§ **WORK TO COMPLETE**
What you need to produce from the material below is an exact transcription of the lines from the one with "payload need none. -/" through the one with "else if m.len = 0 then .none", both included, and no other line.

§ **DATA PROVIDED**
· · · · ·

-- ==== Sys2Proof/Machine/Transport.lean ====
section
/-! DEFINITION. Reliable transport: messages, packets and their headers, windows, sending, back-off and failure at the
initiator, and the records and replies of the target (R117 to R140). -/

namespace Sys2Proof.Machine

/-! ### Packets (R119, R121, R122) -/

/-- Bits of a byte for the CRC-32C of R121, reflected polynomial 0x82F6_3B78. -/
def crc32cBits : Nat → Nat → Nat
  | 0, c => c
  | n + 1, c => crc32cBits n (if c % 2 = 1 then (c / 2) ^^^ 0x82F63B78 else c / 2)

/-- CRC-32C of bytes, without the final XOR. -/
def crc32cFold (c : Nat) : List Byte → Nat
  | [] => c
  | b :: rest => crc32cFold (crc32cBits 8 (c ^^^ b.toNat)) rest

/-- E2E_CRC over bytes (R121). -/
def crc32c (b : List Byte) : Nat := crc32cFold 0xFFFFFFFF b ^^^ 0xFFFFFFFF

/-- Packets of a message of `len` bytes (R119). -/
def packetsOf (len : Nat) : Nat := if len = 0 then 1 else (len + 4095) / 4096

/-- Payload bytes of packet `i` of a message of `len` bytes (R119). -/
def packetLen (len i : Nat) : Nat := min 4096 (len - 4096 * i)

/-- TYPE of a header (R122). -/
def hType (h : Nat) : Nat := field h 0 8
/-- FLAGS. -/
def hFirst (h : Nat) : Bool := flag h 8
def hLast (h : Nat) : Bool := flag h 9
def hOrdered (h : Nat) : Bool := flag h 10
def hPrevValid (h : Nat) : Bool := flag h 11
def hPayLen (h : Nat) : Nat := field h 16 13
def hSrcNode (h : Nat) : Nat := field h 32 18
def hSrcEp (h : Nat) : Nat := field h 64 16
def hDstEp (h : Nat) : Nat := field h 80 16
def hMsgId (h : Nat) : Nat := field h 96 32
def hFst (h : Nat) : Nat := field h 128 16
def hAttempt (h : Nat) : Nat := field h 144 4
def hSub (h : Nat) : Nat := field h 152 8
def hOffset (h : Nat) : Nat := field h 160 32
def hMsgLen (h : Nat) : Nat := field h 192 32
def hKey (h : Nat) : Nat := field h 224 24
def hWin (h : Nat) : Nat := field h 224 10
def hKind (h : Nat) : Nat := field h 240 8
def hHint (h : Nat) : Nat := field h 248 8
def hAddr (h : Nat) : Nat := field h 256 64
def hPrevId (h : Nat) : Nat := field h 320 32
def hPrevFst (h : Nat) : Nat := field h 352 16
def hSigKey (h : Nat) : Nat := field h 320 24
def hReqLen (h : Nat) : Nat := field h 384 32
def hSigAddr (h : Nat) : Nat := field h 384 64
def hSigAdd (h : Nat) : Nat := field h 448 64

/-- Transport types of R123. -/
def tyPut : Nat := 0x01
def tyGetReq : Nat := 0x02
def tySend : Nat := 0x03
def tyAtomic : Nat := 0x04
def tyPutSignal : Nat := 0x05
def tyRts : Nat := 0x06
def tyFin : Nat := 0x07
def tyLsReq : Nat := 0x08
def tyLsGrant : Nat := 0x09
def tyWnFill : Nat := 0x0C
def tyWnWrite : Nat := 0x0D
def tyAck : Nat := 0x81
def tyGetResp : Nat := 0x82
def tyNack : Nat := 0x83

/-- NACK reasons of R124. -/
def nkRnr : Nat := 1
def nkPageBusy : Nat := 2
def nkStaging : Nat := 3
def nkRecord : Nat := 4
def nkOrder : Nat := 5

/-- A GET message or a window fill, whose data comes in GET_RESP packets. -/
def Msg.isGet (m : Msg) : Bool := decide (m.type = tyGetReq ∨ m.type = tyWnFill)

/-- The first packet a GET still misses (R138). -/
def firstMissing (bitmap n : Nat) : Nat := (lowest (fun i => !(flag bitmap i)) 0 n).getD n

/-- The header of a request from an offset of its message; `reqLen` is what a GET_REQ asks for, `pay` what any other carries
(R122). -/
def headerAt (node : Nat) (m : Msg) (off reqLen pay : Nat) : Nat :=
  let isGet := m.isGet
  let last := decide (off + (if isGet then reqLen else pay) = m.len)
  let sig := decide (m.type = tyPutSignal) && decide (m.sub = 1)
  pack [(8, m.type), (1, bit (off == 0)), (1, bit last), (1, bit m.ordered), (1, bit m.prev.isSome), (4, 0), (16, pay),
    (32, node), (16, m.srcEp), (16, m.dstEp), (32, m.id.getD 0), (16, m.fst), (8, m.attempt), (8, m.sub), (32, off),
    (32, m.len), (32, m.key), (64, m.addr),
    (64, match m.prev with
      | some (id, fst) => pack [(32, id), (16, fst)]
      | none => if sig then m.sigKey else 0),
    (64, if isGet then reqLen else if sig then m.sigAddr else 0), (64, if sig then m.sigAdd else 0)]

/-- The header of packet `i` of a message. A GET_REQ asks for all from the first packet still missing (R122, R138). -/
def reqHeader (node : Nat) (m : Msg) (i : Nat) : Nat :=
  if m.isGet then headerAt node m (4096 * firstMissing m.bitmap (packetsOf m.len)) (m.len - 4096 * firstMissing m.bitmap (packetsOf m.len)) 0
  else headerAt node m (4096 * i) 0 (packetLen m.len i)

/-- The part of a message's local pieces that covers `len` bytes from `off` (R66). -/
def cutPieces (off len : Nat) : List (Option Nat × Nat × Nat) → List (Option Nat × Nat × Nat)
  | [] => []
  | (va, n, key) :: rest =>
    if len = 0 then []
    else if n ≤ off then cutPieces (off - n) len rest
    else
      let take := min len (n - off)
      (va.map (· + off), take, key) :: cutPieces 0 (len - take) rest

/-! ### Limits (R126, R132, R138) -/

/-- L_max in ticks. -/
def Dev.lmax (d : Dev) : Nat := d.fld rTpLmax 0 16

/-- The arrival age limit and the initiator's lifetime limit: L_max + 2, or + 32 in conservative mode (R45, R132). -/
def Dev.ageLimit (d : Dev) : Nat := d.lmax + (if d.st.conserv then 32 else 2)

/-- How long a COMPLETED record stays (R45, R139). -/
def Dev.keepLimit (d : Dev) : Nat := d.lmax + (if d.st.conserv then 64 else 8)

/-- The age of a packet by its FST, ages just below 2^16 counting as 0 (R132). -/
def Dev.ageOf (d : Dev) (fst : Nat) : Nat :=
  let a := (d.now % 2 ^ 16 + 2 ^ 16 - fst % 2 ^ 16) % 2 ^ 16
  if (if d.st.conserv then 65504 else 65534) ≤ a then 0 else a

/-- RTO as it acts (R141). -/
def Dev.rto (d : Dev) : Nat := max 4 (d.fld rTpCtl 0 8)

/-- RETRY_MAX (R141). -/
def Dev.retryMax (d : Dev) : Nat := d.fld rTpCtl 8 4

/-! ### Windows (R127 to R129) -/

/-- Credits of a message: one for each of its packets (R128). -/
def Msg.wants (m : Msg) : Nat := packetsOf m.len

/-- Messages in flight: those that have been first sent (R117). -/
def Dev.inFlight (d : Dev) : Nat := countWhere d.tp.msgs (fun m => m.id.isSome)

/-- The credit rule of R128. -/
def creditOk (w : WinEntry) (n : Nat) : Bool :=
  decide (w.held + n ≤ w.adv) || (decide (w.adv < n) && decide (w.held = 0))

/-- Every ACK, NACK and GET_RESP sets ADV to its WIN (R128). -/
def Dev.setAdv (d : Dev) (node win : Nat) : Dev :=
  match Tbl.get none d.tp.wins node with
  | none => d
  | some w => { d with tp := { d.tp with wins := Tbl.put none node (some { w with adv := win }) d.tp.wins } }

/-- Give a message's credits back; the entry goes with the last message to the node (R127, R128). -/
def Dev.returnCredits (d : Dev) (m : Msg) : Dev :=
  match Tbl.get none d.tp.wins m.dstNode with
  | none => d
  | some w =>
    let others := d.tp.msgs.any (fun x => x.num != m.num && x.dstNode == m.dstNode && decide (x.credits ≠ 0))
    let w' := if others then some { w with held := w.held - m.credits } else none
    { d with tp := { d.tp with wins := Tbl.put none m.dstNode w' d.tp.wins } }

/-- Staging cells a packet of `pay` payload bytes occupies (R140): 8 + 64 + payload + 4 bytes in cells of 256. -/
def stageCells (pay : Nat) : Nat := (76 + pay + 255) / 256

/-- Staging cells in use (R140). -/
def Dev.stagedCells (d : Dev) : Nat := d.tp.staged.foldl (fun n p => n + stageCells p.2.payload.length) 0

/-- The window a target advertises (R129). -/
def Dev.advertise (d : Dev) : Nat :=
  if 12288 < d.stagedCells then 1
  else min (orOne (d.fld rTpWinCtl 16 10)) (max 1 ((1048576 - d.tp.recs.length) / 1024))

/-! ### Messages -/

/-- A message by the model's number. -/
def Dev.msg (d : Dev) (num : Nat) : Option Msg := firstThat d.tp.msgs (fun m => m.num == num)

/-- A message in flight by MSG_ID and FST (R138). -/
def Dev.msgById (d : Dev) (id fst : Nat) : Option Msg :=
  firstThat d.tp.msgs (fun m => m.id == some id && m.fst % 2 ^ 16 == fst)

/-- A message in flight by MSG_ID. -/
def Dev.msgNamed (d : Dev) (id : Nat) : Option Msg := firstThat d.tp.msgs (fun m => m.id == some id)

/-- Replace a message. -/
def Dev.setMsg (d : Dev) (m : Msg) : Dev :=
  { d with tp := { d.tp with msgs := mapFirst d.tp.msgs (fun x => x.num == m.num) (fun _ => m) } }

/-- Make a message; it waits to be first sent (R42, R516). -/
def Dev.addMsg (d : Dev) (m : Msg) : Dev :=
  { d with tp := { d.tp with
    msgs := d.tp.msgs ++ [{ m with num := d.tp.nextNum, since := d.st.boundaries }], nextNum := d.tp.nextNum + 1 } }

/-- Put the next message of a command right behind the one before it, so that fetch order is kept (R128). -/
def insertAfter (num : Nat) (m : Msg) : List Msg → List Msg
  | [] => [m]
  | x :: rest => if x.num = num then x :: m :: rest else x :: insertAfter num m rest

/-- Make the message that follows another of its command. -/
def Dev.addMsgAfter (d : Dev) (num : Nat) (m : Msg) : Dev :=
  { d with tp := { d.tp with
    msgs := insertAfter num { m with num := d.tp.nextNum, since := d.st.boundaries } d.tp.msgs, nextNum := d.tp.nextNum + 1 } }

/-- Make a message that keeps fetch order among those of other commands: before the first that `later` accepts (R128). -/
def Dev.addMsgBefore (d : Dev) (later : Msg → Bool) (m : Msg) : Dev :=
  let m := { m with num := d.tp.nextNum, since := d.st.boundaries }
  { d with tp := { d.tp with
    msgs := d.tp.msgs.takeWhile (fun x => !(later x)) ++ m :: d.tp.msgs.dropWhile (fun x => !(later x)), nextNum := d.tp.nextNum + 1 } }

/-- A waiter of a page-request record. -/
abbrev PrqWaiter := XlOwner × Access

/-- An access waits for a message: for its sending, or for a discarded range that it is to ask for again (R110). -/
def XlOwner.ofMsg (o : XlOwner) (num : Nat) : Bool :=
  match o with
  | .send n => n == num
  | .again n _ _ => n == num
  | _ => false

/-- A message that ends while it is stalled leaves its page-request record; a record of which it was the last waiter is
freed (R110). -/
def Dev.dropWaiter (d : Dev) (num : Nat) : Dev :=
  let mine (w : PrqWaiter) : Bool := w.1.ofMsg num
  let left := d.xl.prq.filterMap (fun (p : Nat × Option PrqRecord) => match p.2 with
    | none => some p
    | some r =>
      if r.waiters.any mine then
        (let rest := r.waiters.filter (fun w => !(mine w))
         if rest.isEmpty then none else some (p.1, some { r with waiters := rest }))
      else some p)
  let d' := { d with xl := { d.xl with prq := left, prqQueue := d.xl.prqQueue.filter (fun w => !(mine w)) } }
  if left.length < d.xl.prq.length then d'.owe .prqWake else d'

/-- A message ends: it leaves the operation table, returns its credits, and its owner learns of it (R128, R136, R138). -/
def Dev.endMsg (d : Dev) (m : Msg) (status kind reason : Nat) (result : List Byte) : Dev :=
  let d := (d.returnCredits m).dropWaiter m.num
  ({ d with tp := { d.tp with
      msgs := d.tp.msgs.filter (fun x => x.num != m.num), opsFullRaised := false, winFullRaised := false } }).owe
    (.msgEnd m status kind reason result)

/-- A message fails UNREACHABLE (R138). -/
def Dev.unreachable (d : Dev) (m : Msg) (reason : Nat) : Dev :=
  (d.raise evTpUnreachable m.srcEp).endMsg m stUnreachable 0 reason []

/-- The latest earlier ordered message of the same source to the same destination without a final outcome (R137). -/
def Dev.predecessor (d : Dev) (m : Msg) : Option (Nat × Nat) :=
  let p (x : Msg) : Bool := x.num != m.num && x.ordered && x.id.isSome && x.srcEp == m.srcEp
    && x.dstNode == m.dstNode && x.dstEp == m.dstEp
  ((d.tp.msgs.filter p).foldl (fun (b : Option Msg) x => match b with
    | none => some x
    | some y => if (x.id.getD 0 + 2 ^ 32 - y.id.getD 0) % 2 ^ 32 < 2 ^ 31 then some x else some y) none).map
    (fun (x : Msg) => (x.id.getD 0, x.fst % 2 ^ 16))

/-- The local pieces of the packet that leaves next. -/
def Msg.here (m : Msg) : List (Option Nat × Nat × Nat) := cutPieces (4096 * m.nextPkt) (packetLen m.len m.nextPkt) m.pieces

/-- The accesses of the packet that leaves next: its local source pieces with right R (R98). A GET_REQ and a built
payload need none. -/
def Msg.accesses (m : Msg) : List Access :=
  if m.isGet ∨ m.inline_ ≠ [] then []
  else m.here.filterMap
    (fun (p : Option Nat × Nat × Nat) => p.1.map (fun va => Access.mk m.srcEp va p.2.1 .read false (some p.2.2) false))

/-- The payload of the packet that leaves next. -/
def Msg.payload (m : Msg) (fn read : Nat) (pieces : List (Option Nat × Nat)) : Payload :=
  if m.isGet then .none
  else if m.inline_ ≠ [] then .bytes ((m.inline_.drop (4096 * m.nextPkt)).take 4096)
  else if m.len = 0 then .none
  else .host fn read pieces

/-- The first pieces of physical memory that hold `n` bytes. -/
def takePhys (n : Nat) : List (Nat × Nat) → List (Nat × Nat)
  | [] => []
  | (pa, k) :: rest => if n = 0 then [] else (pa, min n k) :: takePhys (n - min n k) rest

/-- What lies behind them. -/
def dropPhys (n : Nat) : List (Nat × Nat) → List (Nat × Nat)
  | [] => []
  | (pa, k) :: rest => if n = 0 then (pa, k) :: rest else if k ≤ n then dropPhys (n - k) rest else (pa + n, k - n) :: rest

/-- The pieces of a payload in order: the physical pieces of the fragments that are read, and zero bytes for the others (R66). -/
def zeroFill : List (Option Nat × Nat × Nat) → List (Nat × Nat) → List (Option Nat × Nat)
  | [], _ => []
  | (none, n, _) :: rest, phys => (none, n) :: zeroFill rest phys
  | (some _, n, _) :: rest, phys => (takePhys n phys).map (fun p => (some p.1, p.2)) ++ zeroFill rest (dropPhys n phys)

/-- Look at accesses in order: all physical pieces, or the first that is not `ok`. -/
def Dev.evalAll (d : Dev) (f : Found) : List Access → List (Nat × Nat) → Except (Access × XlResult) (List (Nat × Nat))
  | [], acc => .ok acc
  | a :: rest, acc =>
    match d.evalAccess a f with
    | .ok p => d.evalAll f rest (acc ++ p)
    | r => .error (a, r)

/-- Take the MSG_ID, first-send tick and predecessor of a message as its first packet leaves (R125, R137). -/
def Dev.launch (d : Dev) (m : Msg) : Dev × Msg :=
  match m.id with
  | some _ => (d, m)
  | none =>
    let m' := { m with
      id := some d.tp.nextId, fst := d.now, prev := if m.ordered then d.predecessor m else none }
    ({ d with tp := { d.tp with nextId := (d.tp.nextId + 1) % 2 ^ 32 } }, m')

· · · · ·

§ **FINAL ANSWER**
payload need none. -/
def Msg.accesses (m : Msg) : List Access :=
  if m.isGet ∨ m.inline_ ≠ [] then []
  else m.here.filterMap
    (fun (p : Option Nat × Nat × Nat) => p.1.map (fun va => Access.mk m.srcEp va p.2.1 .read false (some p.2.2) false))

/-- The payload of the packet that leaves next. -/
def Msg.payload (m : Msg) (fn read : Nat) (pieces : List (Option Nat × Nat)) : Payload :=
  if m.isGet then .none
  else if m.inline_ ≠ [] then .bytes ((m.inline_.drop (4096 * m.nextPkt)).take 4096)
  else if m.len = 0 then .none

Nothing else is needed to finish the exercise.